*** DATA RECORDS Section Begins ***
-- ==== Sys2Proof/Laws/Duties.lean ====
section
/-!
SUPPORT. What the events due bring (R39, R76, R157, R159, R170, R171), and that nothing due changes nothing.
-/

namespace Sys2Proof.Machine

open Sys2Proof

theorem softTails_none {s : State} (h : tailsDue s = none) : softTails s = s := by unfold softTails; rw [h]

theorem goOnPlacing_none {s : State} (h : placingDue s = none) : goOnPlacing s = s := by unfold goOnPlacing; rw [h]

theorem takeEntry_none {s : State} (h : s.power.entryDue = none) : takeEntry s = s := by unfold takeEntry; rw [h]

/-- A soft reset that does not stand at its tails owes nothing of them. -/
theorem tailsDue_none {s : State} (h : s.power.soft ≠ some .judgeTails) (k : ∀ ns, s.power.soft ≠ some (.room ns)) :
    tailsDue s = none := by
  unfold tailsDue
  split
  · split
    · contradiction
    · rename_i ns e; exact absurd e (k ns)
    · rfl
  · rfl

/-- A state in which no COMMIT stands between two jobs of its record. -/
theorem placingDue_none {s : State} (h : ∀ d, s.sequencer.dispatched = some d → ∀ q r, d.phase ≠ .placing q r) :
    placingDue s = none := by
  unfold placingDue
  split
  · rename_i d e
    split
    · rename_i hp _; exact absurd hp (h d e _ _)
    · rfl
  · rfl

/-- Nothing due: the next internal event brings nothing of its own. -/
theorem due_none {s : State} (h : nothingDue s = true) : due s = s := by
  unfold nothingDue at h
  simp only [Bool.and_eq_true, Bool.not_eq_true', Option.isNone_iff_eq_none, decide_eq_true_eq] at h
  obtain ⟨⟨⟨⟨ha, hs⟩, ht⟩, hp⟩, he⟩ := h
  unfold due
  simp only [softTails_none ht, ha, Bool.false_eq_true, if_false, if_neg hs, goOnPlacing_none hp, takeEntry_none he,
    ite_self]

/-- An internal event with nothing due whose body defers no command. -/
theorem internalEvent_of {s : State} (h : nothingDue s = true) {body : State → State}
    (hd : (body s).sequencer.deferred.length ≤ s.sequencer.deferred.length) :
    internalEvent body s = settle (choose (body s)) := by
  have hs : hasDeferred s s = false := by simp [hasDeferred]
  have hb : hasDeferred s (body s) = false := by simpa [hasDeferred] using hd
  unfold internalEvent
  simp only [due_none h, hs, hb, Bool.or_self, Bool.false_eq_true, if_false]

/-- An internal event with nothing due whose body defers the DISPATCHED command (R30). -/
theorem internalEvent_deferred {s : State} (h : nothingDue s = true) {body : State → State}
    (hd : s.sequencer.deferred.length < (body s).sequencer.deferred.length) :
    internalEvent body s = settle (choose (dispatchFrames (body s))) := by
  have hb : hasDeferred s (body s) = true := by simpa [hasDeferred] using hd
  unfold internalEvent
  simp only [due_none h, hb, Bool.or_true, if_true]

/-- Steps 3 to 6 of Figure 2-2 for the DISPATCHED command and its completion. -/
theorem abortSteps_spec (s : State) :
    (abortSteps s).held = { s.held with
      dispatched := abortedDispatch s.sequencer.dispatched, arm := none, rsp := { bytes := [], index := 0 },
      staging := s.write.staging.filter (fun g => g.owned) } ∧
    SameWork s (abortSteps s) ∧ (abortSteps s).events = s.events ∧ (abortSteps s).guard = s.guard ∧
    (abortSteps s).engine = s.engine ∧ (abortSteps s).catalogue = s.catalogue ∧
    (abortSteps s).cpl.records = s.cpl.records ∧
    (∀ d, s.sequencer.dispatched = some d → waits d.phase = true →
      (0, completionOf d.tag d.opcode (cmdDetail d.cmd) d.abortLate { result := .aborted }) ∈
        (abortSteps s).cpl.fresh) := by
  have ha : ∀ d : Dispatched, complete d { result := .aborted } s =
      { s with
        sequencer := { s.sequencer with dispatched := none }
        cpl := { s.cpl with fresh := s.cpl.fresh ++
          [(0, completionOf d.tag d.opcode (cmdDetail d.cmd) d.abortLate { result := .aborted })] } } := fun _ => rfl
  unfold abortSteps
  simp only [ha]
  cases hd : s.sequencer.dispatched with
  | none =>
    refine ⟨?_, ⟨rfl, rfl, rfl⟩, rfl, rfl, rfl, rfl, rfl, fun d h => by cases h⟩
    simp [State.held, abortedDispatch, ResponseBuffer.empty, hd]
  | some d =>
    obtain ⟨id, tag, opcode, cmd, eager, late, phase⟩ := d
    cases phase <;>
      (refine ⟨?_, ⟨rfl, rfl, rfl⟩, rfl, rfl, rfl, rfl, rfl, ?_⟩
       · simp [State.held, abortedDispatch, ResponseBuffer.empty, waits]
       · intro e he hw
         injection he with he
         subst he
         simp [waits] at hw ⊢)

end Sys2Proof.Machine
end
*** DATA RECORDS Section Ends ***
◆ WORK TO COMPLETE: All of the entries above should be output exactly as they are.

◆ RESPONSE AREA:
-- ==== Sys2Proof/Laws/Duties.lean ====
section
/-!
SUPPORT. What the events due bring (R39, R76, R157, R159, R170, R171), and that nothing due changes nothing.
-/

namespace Sys2Proof.Machine

open Sys2Proof

theorem softTails_none {s : State} (h : tailsDue s = none) : softTails s = s := by unfold softTails; rw [h]

theorem goOnPlacing_none {s : State} (h : placingDue s = none) : goOnPlacing s = s := by unfold goOnPlacing; rw [h]

theorem takeEntry_none {s : State} (h : s.power.entryDue = none) : takeEntry s = s := by unfold takeEntry; rw [h]

/-- A soft reset that does not stand at its tails owes nothing of them. -/
theorem tailsDue_none {s : State} (h : s.power.soft ≠ some .judgeTails) (k : ∀ ns, s.power.soft ≠ some (.room ns)) :
    tailsDue s = none := by
  unfold tailsDue
  split
  · split
    · contradiction
    · rename_i ns e; exact absurd e (k ns)
    · rfl
  · rfl

/-- A state in which no COMMIT stands between two jobs of its record. -/
theorem placingDue_none {s : State} (h : ∀ d, s.sequencer.dispatched = some d → ∀ q r, d.phase ≠ .placing q r) :
    placingDue s = none := by
  unfold placingDue
  split
  · rename_i d e
    split
    · rename_i hp _; exact absurd hp (h d e _ _)
    · rfl
  · rfl

/-- Nothing due: the next internal event brings nothing of its own. -/
theorem due_none {s : State} (h : nothingDue s = true) : due s = s := by
  unfold nothingDue at h
  simp only [Bool.and_eq_true, Bool.not_eq_true', Option.isNone_iff_eq_none, decide_eq_true_eq] at h
  obtain ⟨⟨⟨⟨ha, hs⟩, ht⟩, hp⟩, he⟩ := h
  unfold due
  simp only [softTails_none ht, ha, Bool.false_eq_true, if_false, if_neg hs, goOnPlacing_none hp, takeEntry_none he,
    ite_self]

/-- An internal event with nothing due whose body defers no command. -/
theorem internalEvent_of {s : State} (h : nothingDue s = true) {body : State → State}
    (hd : (body s).sequencer.deferred.length ≤ s.sequencer.deferred.length) :
    internalEvent body s = settle (choose (body s)) := by
  have hs : hasDeferred s s = false := by simp [hasDeferred]
  have hb : hasDeferred s (body s) = false := by simpa [hasDeferred] using hd
  unfold internalEvent
  simp only [due_none h, hs, hb, Bool.or_self, Bool.false_eq_true, if_false]

/-- An internal event with nothing due whose body defers the DISPATCHED command (R30). -/
theorem internalEvent_deferred {s : State} (h : nothingDue s = true) {body : State → State}
    (hd : s.sequencer.deferred.length < (body s).sequencer.deferred.length) :
    internalEvent body s = settle (choose (dispatchFrames (body s))) := by
  have hb : hasDeferred s (body s) = true := by simpa [hasDeferred] using hd
  unfold internalEvent
  simp only [due_none h, hb, Bool.or_true, if_true]

/-- Steps 3 to 6 of Figure 2-2 for the DISPATCHED command and its completion. -/
theorem abortSteps_spec (s : State) :
    (abortSteps s).held = { s.held with
      dispatched := abortedDispatch s.sequencer.dispatched, arm := none, rsp := { bytes := [], index := 0 },
      staging := s.write.staging.filter (fun g => g.owned) } ∧
    SameWork s (abortSteps s) ∧ (abortSteps s).events = s.events ∧ (abortSteps s).guard = s.guard ∧
    (abortSteps s).engine = s.engine ∧ (abortSteps s).catalogue = s.catalogue ∧
    (abortSteps s).cpl.records = s.cpl.records ∧
    (∀ d, s.sequencer.dispatched = some d → waits d.phase = true →
      (0, completionOf d.tag d.opcode (cmdDetail d.cmd) d.abortLate { result := .aborted }) ∈
        (abortSteps s).cpl.fresh) := by
  have ha : ∀ d : Dispatched, complete d { result := .aborted } s =
      { s with
        sequencer := { s.sequencer with dispatched := none }
        cpl := { s.cpl with fresh := s.cpl.fresh ++
          [(0, completionOf d.tag d.opcode (cmdDetail d.cmd) d.abortLate { result := .aborted })] } } := fun _ => rfl
  unfold abortSteps
  simp only [ha]
  cases hd : s.sequencer.dispatched with
  | none =>
    refine ⟨?_, ⟨rfl, rfl, rfl⟩, rfl, rfl, rfl, rfl, rfl, fun d h => by cases h⟩
    simp [State.held, abortedDispatch, ResponseBuffer.empty, hd]
  | some d =>
    obtain ⟨id, tag, opcode, cmd, eager, late, phase⟩ := d
    cases phase <;>
      (refine ⟨?_, ⟨rfl, rfl, rfl⟩, rfl, rfl, rfl, rfl, rfl, ?_⟩
       · simp [State.held, abortedDispatch, ResponseBuffer.empty, waits]
       · intro e he hw
         injection he with he
         subst he
         simp [waits] at hw ⊢)

end Sys2Proof.Machine
end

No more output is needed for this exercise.